By Benjamin Day, Healthcare-NOW! Director of Organizing –
Yesterday, the New York Times reported that the Affordable Care Act’s “Cadillac Tax” will accelerate the erosion of quality health insurance as employers demand higher copays and deductibles from their workers to keep their premiums low enough to avoid the tax.
While the Times is correct about the dangers of the tax, they are perpetuating inaccuracies about who will face the tax and how employers are trying to avoid it.
The Times inaccurately states that the tax “penalizes companies that offer high-end healthcare plans to their employees.” The tax, starting in 2018, actually penalizes plans with premium costs above $10,200 for individuals or $27,500 for families.
However, your premium costs have almost nothing to do with how good your coverage is, or whether you have a “high-end” plan or not. A 2009 Health Affairs study found that the quality of insurance coverage explains only 3.7% of the variation in premiums.
This means the tax will not be hitting those with good health coverage, but rather older patients (who can be charged up to three times what younger patients are for the same coverage), and those living in states with expensive hospital care. The term “Cadillac Tax” itself is inaccurate and misleading, and the Times should not be perpetuating this myth.
A major theme of the Times’s article is that employers will try to keep their premiums down by keeping their employees healthy, through “wellness” programs that create financial incentives for healthy behavior (such as smoking cessation, weight loss, etc). A number of recent studies show that these programs are not effective at reducing healthcare costs, and in reality they are a way for employers to shift costs onto workers with chronic illnesses or disabilities by charging them higher premiums or withholding benefits.
Join me in writing a letter to the editor of the New York Times asking them to stop perpetuating the myths of the “Cadillac Tax” and “wellness programs,” and reminding them that a single-payer health plan would take the burden of healthcare costs off of employers and give all workers access to comprehensive coverage – with no cost sharing – while reducing our healthcare costs. Painful tradeoffs like those that will be created by the Affordable Care Act’s tax on high-premium plans are unnecessary and immoral with a proven alternative like single payer reform.
You can submit a letter to the Times by emailing firstname.lastname@example.org. Letters can be no longer than 150 words, must refer to an article that has appeared within the last seven days, and must include your address and phone numbers. No attachments.

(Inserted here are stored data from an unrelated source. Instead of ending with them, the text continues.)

-- ==== Sys2Proof/Machine/GeoFit.lean ====
section
/-! DEFINITION. The baselines, the direction test and the fit of the bending model (chapter 07): what the firmware forms from the carrier
phases of a snapshot. Vectors are in micrometres, directions in 10^-9, phases in 1/1024 cycle. -/

namespace Sys2Proof.Machine

/-! Least squares, in integers -/

/-- The determinant of `n` rows, along the first column. -/
def det : Nat → List (List Int) → Int
  | 0, _ => 1
  | n + 1, rows => (rows.zipIdx.map (fun (r : List Int × Nat) =>
      (if r.2 % 2 = 0 then 1 else -1) * r.1.headD 0 * det n ((rows.eraseIdx r.2).map List.tail))).sum

/-- The least-squares solution of `n` unknowns for rows of coefficients, each with its right-hand side times `unit`; none where it is not unique. -/
def leastSquares (n : Nat) (unit : Int) (eqs : List (List Int × Int)) : Option (List Int) :=
  let ix := List.range n
  let m := ix.map (fun i => ix.map (fun j => (eqs.map (fun (e : List Int × Int) => e.1.getD i 0 * e.1.getD j 0)).sum))
  let y := ix.map (fun i => unit * (eqs.map (fun (e : List Int × Int) => e.1.getD i 0 * e.2)).sum)
  let dt := det n m
  if dt = 0 then none
  else some (ix.map (fun j =>
    let dj := det n ((m.zip y).map (fun (r : List Int × Int) => r.1.set j r.2))
    divRound (if dt < 0 then -dj else dj) dt.natAbs))

/-! Satellites of a baseline (R169) -/

/-- A satellite common to a baseline: its PRN, the two channels, the single difference, its direction where the ephemeris gives one, and
whether it slipped or restarted since the last snapshot. -/
structure SatObs where
  prn : Nat
  c0 : Nat
  ck : Nat
  sd : Int
  dir : Option (Int × Int × Int)
  slip : Bool

/-- The channel that gives a satellite on a port: phase valid, half cycle resolved, not excluded. -/
def Dev.phaseChan (d : Dev) (prn port : Nat) : Option Nat :=
  (List.range 64).find? (fun c =>
    d.tcTracks c && (d.tc c).port = port && (d.tc c).prn = prn && (d.tc c).half && d.phValid c && !d.mapBit Reg.INTEG_CH_EXCL c)

/-- The satellites common to a baseline (R169). -/
def Dev.common (d : Dev) (k : Nat) : List SatObs :=
  (List.range 32).filterMap (fun i =>
    if d.bit Reg.INTEG_PRN_EXCL i then none
    else match d.phaseChan (i + 1) 0, d.phaseChan (i + 1) k with
      | some a, some b =>
        some ⟨i + 1, a, b, d.carrNow b - d.carrNow a, sfind d.gps.dirs (i + 1), (d.tc a).slipSnap || (d.tc b).slipSnap⟩
      | _, _ => none)

/-- The reference: the highest satellite. -/
def reference (l : List SatObs) : Option SatObs :=
  l.foldl (fun (m : Option SatObs) s =>
    match m, s.dir with
    | none, some _ => some s
    | some r, some e => if (match r.dir with | some q => decide (q.2.2 < e.2.2) | none => true) then some s else m
    | _, none => m) none

/-- λ, 190.29 mm, as micrometres times 10^9 in 1/1024 cycle. -/
def lambda9 : Int := 185830078125

def dot (a b : Int × Int × Int) : Int := a.1 * b.1 + a.2.1 * b.2.1 + a.2.2 * b.2.2
def minus (a b : Int × Int × Int) : Int × Int × Int := (a.1 - b.1, a.2.1 - b.2.1, a.2.2 - b.2.2)

/-- The double difference that a baseline predicts between two directions (R169), in 1/1024 cycle. -/
def ddOf (v e r : Int × Int × Int) : Int := divRound (dot v (minus e r)) lambda9.toNat

/-- The double differences against a reference: PRN, direction, phase. -/
def doubles (l : List SatObs) (ref : SatObs) : List (Nat × (Int × Int × Int) × Int) :=
  l.filterMap (fun s => if s.prn = ref.prn then none else s.dir.map (fun e => (s.prn, e, s.sd - ref.sd)))

/-- What integers make of the double differences: the baseline, and the sum of squared residuals with their count. -/
def solveWith (r : Int × Int × Int) (ds : List (Nat × (Int × Int × Int) × Int)) (ints : SMap Int) : Option ((Int × Int × Int) × Nat × Nat) :=
  let used := ds.filterMap (fun (x : Nat × (Int × Int × Int) × Int) => (sfind ints x.1).map (fun n => (x.2.1, x.2.2 - 1024 * n)))
  let eqs := used.map (fun (x : (Int × Int × Int) × Int) => let u := minus x.1 r; ([u.1, u.2.1, u.2.2], x.2))
  match leastSquares 3 lambda9 eqs with
  | some [e, n, u] =>
    let v := (e, n, u)
    some (v, ((used.map (fun (x : (Int × Int × Int) × Int) => (x.2 - ddOf v x.1 r) * (x.2 - ddOf v x.1 r))).sum).toNat, used.length)
  | _ => none

/-- The integers nearest to what a baseline predicts. -/
def nearestInts (r v : Int × Int × Int) (ds : List (Nat × (Int × Int × Int) × Int)) : SMap Int :=
  ds.foldl (fun (m : SMap Int) x => sinsert m x.1 (divRound (x.2.2 - ddOf v x.2.1 r) 1024)) []

/-- A sum of squares over `n` residuals as an rms in mm. -/
def rmsMm (s n : Nat) : Nat := isqrt (s * 19029 * 19029 / max 1 n) / 102400

/-- Two sets of integers name one candidate: they differ by the same number for every satellite of both. -/
def sameCandidate (a b : SMap Int) : Bool :=
  let ds := a.filterMap (fun (p : Nat × Int) => (sfind b p.1).map (fun n => n - p.2))
  match ds with
  | [] => false
  | x :: r => r.all (· = x)

/-! A baseline at a snapshot (R170 to R174) -/

/-- What a snapshot shows of a baseline, beside its state: the vector in mm, satellites, ratio, rms, reference, and the line bias as the
reference satellite has it. -/
def Dev.showBl (d : Dev) (k : Nat) (v : Int × Int × Int) (n ratio rms : Nat) (ref : SatObs) : Dev :=
  let i := k - 1
  let d := ((d.wrI (Reg.BSS_BL_E i) (divRound v.1 1000)).wrI (Reg.BSS_BL_N i) (divRound v.2.1 1000)).wrI (Reg.BSS_BL_U i) (divRound v.2.2 1000)
  let d := ((d.wrN (Reg.BSS_BL_NSAT i) (min n 63)).wrN (Reg.BSS_BL_RATIO i) (min ratio 65535)).wr (Reg.BSS_BL_RMS i) (sat32 rms)
  let bias := match ref.dir with | some e => ref.sd - divRound (dot v e) lambda9.toNat | none => ref.sd
  (d.wr (Reg.BSS_BL_BIAS i) (w32i ((bias + 512) % 1024 - 512) &&& 0xFFFF#32)).setFld (Reg.BSS_BL_STATE i) 13 8 ref.prn

/-- A candidate lies in the search window around the nominal baseline (R170). -/
def Dev.inSearch (d : Dev) (k : Nat) (v : Int × Int × Int) : Bool :=
  let w : Int := d.rdN Reg.BSS_BL_SEARCH * 1000
  let q := minus v (d.nominalVec k)
  decide (-w ≤ q.1) && decide (q.1 ≤ w) && decide (-w ≤ q.2.1) && decide (q.2.1 ≤ w) && decide (-w ≤ q.2.2) && decide (q.2.2 ≤ w)

/-- The candidate that a vector of the search names, where it is inside the window: integers, baseline, sum of squares and count. -/
def Dev.candidate (d : Dev) (k : Nat) (r : Int × Int × Int) (ds : List (Nat × (Int × Int × Int) × Int)) (v : Option (Int × Int × Int)) :
    Option (SMap Int × (Int × Int × Int) × Nat × Nat) :=
  match v with
  | none => none
  | some v =>
    let ints := nearestInts r (v.1 * 1000, v.2.1 * 1000, v.2.2 * 1000) ds
    match solveWith r ds ints with
    | some (q, s, n) => if d.inSearch k q then some (ints, q, s, n) else none
    | none => none

/-- A baseline in SEARCH (R171). While SPOOF_DIR is set none fixes (R186). -/
def Dev.searchStep (d : Dev) (k : Nat) (sats : List SatObs) (ref : SatObs) (r : Int × Int × Int) (b : BaselineSearch) : Dev :=
  let ds := doubles sats ref
  let found := ([d.candidate k r ds b.best, d.candidate k r ds b.next] : List _).filterMap id
  match found with
  | [] => d.modBl k (fun _ => {})
  | x :: rest =>
    let y := rest.find? (fun y => !sameCandidate x.1 y.1)
    let lead := match y with | some z => if z.2.2.1 < x.2.2.1 then z else x | none => x
    let other := match y with | some z => if z.2.2.1 < x.2.2.1 then some x else some z | none => none
    let ratio := match other with | some z => if lead.2.2.1 = 0 then 65535 else z.2.2.1 * 256 / lead.2.2.1 | none => 65535
    let rms := rmsMm lead.2.2.1 lead.2.2.2
    let d := d.showBl k lead.2.1 sats.length ratio rms ref
    let good := decide (ratio ≥ d.rdN Reg.BSS_FIX_RATIO) && decide (rms ≤ d.rdN Reg.BSS_FIX_RMS_MAX) && decide (sats.length ≥ 6) && !d.integ ifSPOOF
    let run := if good then (if (d.bl k).run ≠ 0 ∧ sameCandidate (d.bl k).ints lead.1 = true then (d.bl k).run + 1 else 1) else 0
    let d := d.modBl k (fun _ => { ref := ref.prn, ints := lead.1, vec := lead.2.1, run := run })
    if run ≥ d.rdN Reg.BSS_FIX_CONFIRM then (d.setBl k bsFIXED).modBl k (fun x => { x with run := 0 }) else d

/-- The integers against another reference satellite. -/
def BaseLn.rebase (b : BaseLn) (ref : Nat) : BaseLn :=
  if b.ref = ref then b
  else match sfind b.ints ref with
    | some n => { b with ref := ref, ints := ((sinsert b.ints b.ref 0).map (fun (p : Nat × Int) => (p.1, p.2 - n))).filter (fun p => p.1 ≠ ref) }
    | none => b

/-- Repair of one satellite's integer (R173): by the fixed baseline, the nearest integer within 0.15 cycle; one that fails is left out until
20 snapshots in succession repair it. The second part counts a repair. -/
def BaseLn.repair (b : BaseLn) (r : Int × Int × Int) (x : Nat × (Int × Int × Int) × Int) : BaseLn × Nat :=
  let off := x.2.2 - ddOf b.vec x.2.1 r
  let n := divRound off 1024
  let ok := decide ((off - 1024 * n).natAbs * 100 ≤ 15 * 1024)
  match sfind b.out x.1 with
  | none => if ok then ({ b with ints := sinsert b.ints x.1 n }, 1) else ({ b with ints := serase b.ints x.1, out := sinsert b.out x.1 0 }, 0)
  | some m =>
    if !ok then ({ b with out := sinsert b.out x.1 0 }, 0)
    else if m + 1 ≥ 20 then ({ b with ints := sinsert b.ints x.1 n, out := serase b.out x.1 }, 1)
    else ({ b with out := sinsert b.out x.1 (m + 1) }, 0)

/-- The runs that end a fix (R174). -/
def Dev.countLoss (d : Dev) (k n rms : Nat) : Dev :=
  let sr := if n < 5 then (d.bl k).satRun + 1 else 0
  let rr := if rms > d.rdN Reg.BSS_LOSS_RMS then (d.bl k).rmsRun + 1 else 0
  let d := d.modBl k (fun x => { x with satRun := sr, rmsRun := rr })
  if sr ≥ 10 then d.blLose k 1 bsSEARCH else if rr ≥ 5 then d.blLose k 2 bsSEARCH else d

/-- A FIXED baseline (R172 to R174). Satellites that slipped, restarted or came new are repaired while at least five others remain. -/
def Dev.fixedStep (d : Dev) (k : Nat) (sats : List SatObs) : Dev :=
  let b := d.bl k
  let sound (s : SatObs) : Bool := !s.slip && ((sfind b.ints s.prn).isSome || s.prn = b.ref)
  let keep := sats.filter sound
  match reference keep with
  | some top =>
    let b := b.rebase top.prn
    match top.dir with
    | none => d
    | some r =>
      let ds := doubles sats top
      let todo := if keep.length ≥ 5 then ds.filter (fun x => !keep.any (fun s => s.prn = x.1)) else []
      let b := { b with ints := b.ints.filter (fun (p : Nat × Int) => keep.any (fun s => s.prn = p.1)) }
      let q := todo.foldl (fun (q : BaseLn × Nat) x => let y := q.1.repair r x; (y.1, q.2 + y.2)) (b, 0)
      let b := { q.1 with out := q.1.out.filter (fun (p : Nat × Nat) => sats.any (fun s => s.prn = p.1)) }
      let n := b.ints.length + 1
      let sol := solveWith r ds b.ints
      let b := { b with vec := match sol with | some x => x.1 | none => b.vec }
      let rms := match sol with | some x => rmsMm x.2.1 x.2.2 | none => d.rdN (Reg.BSS_BL_RMS (k - 1))
      let d := (d.modBl k (fun _ => b)).addW Reg.BSS_REPAIR_CNT q.2
      let d := d.showBl k b.vec n (d.rdN (Reg.BSS_BL_RATIO (k - 1))) rms top
      d.countLoss k n rms
  | none => d.countLoss k 0 (d.rdN (Reg.BSS_BL_RMS (k - 1)))

/-- A baseline at a snapshot: NONE while a port is off, else SEARCH or FIXED. -/
def Dev.blStep (d : Dev) (k : Nat) (b : BaselineSearch) : Dev :=
  if !d.portEn 0 || !d.portEn k then d.blLose k 4 bsNONE
  else
    let d := if d.blState k = bsNONE then d.setBl k bsSEARCH else d
    let sats := d.common k
    let d := d.wrN (Reg.BSS_BL_NSAT (k - 1)) (min sats.length 63)
    if d.blState k = bsFIXED then d.fixedStep k sats
    else match reference sats with
      | some ref => (match ref.dir with | some r => d.searchStep k sats ref r b | none => d)
      | none => d.modBl k (fun _ => {})

/-! The direction test (R183, R186) -/

/-- R_k in units of 10^-4: the length of the mean of the unit vectors at the fractional single differences. -/
def Dev.rOf (d : Dev) (k : Nat) : Nat :=
  let l := d.common k
  let s := (l.map (fun x => sinTurn (x.sd % 1024) 1024)).sum
  let c := (l.map (fun x => cosTurn (x.sd % 1024) 1024)).sum
  isqrt ((s * s + c * c).toNat) * 10000 / (max 1 l.length * 2 ^ 60)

For inspiration, here’s what I submitted to the Times:
In its May 27 article (“High-End Health Plans Scale Back to Avoid ‘Cadillac Tax’”), the Times perpetuates the myth that the Affordable Care Act, starting in 2018, will tax “high-end health care plans.” In reality it will tax plans with high premiums, which are not those with the best coverage but rather those offered to older people (who can be charged three times the premium of younger patients for the same coverage) and those living in high-cost states. A 2009 Health Affairs study found that only 3.7% of differences among premiums could be explained by how good their coverage was. The term “cadillac tax” is misleading and should be abandoned by the Times. The tragic consequences outlined by the Times – rising deductibles and copays – are all too real, though, and unnecessary given that single payer health reform could extend comprehensive care to all residents while reducing our spending.
For a better chance of being published, please don’t copy this letter word for word.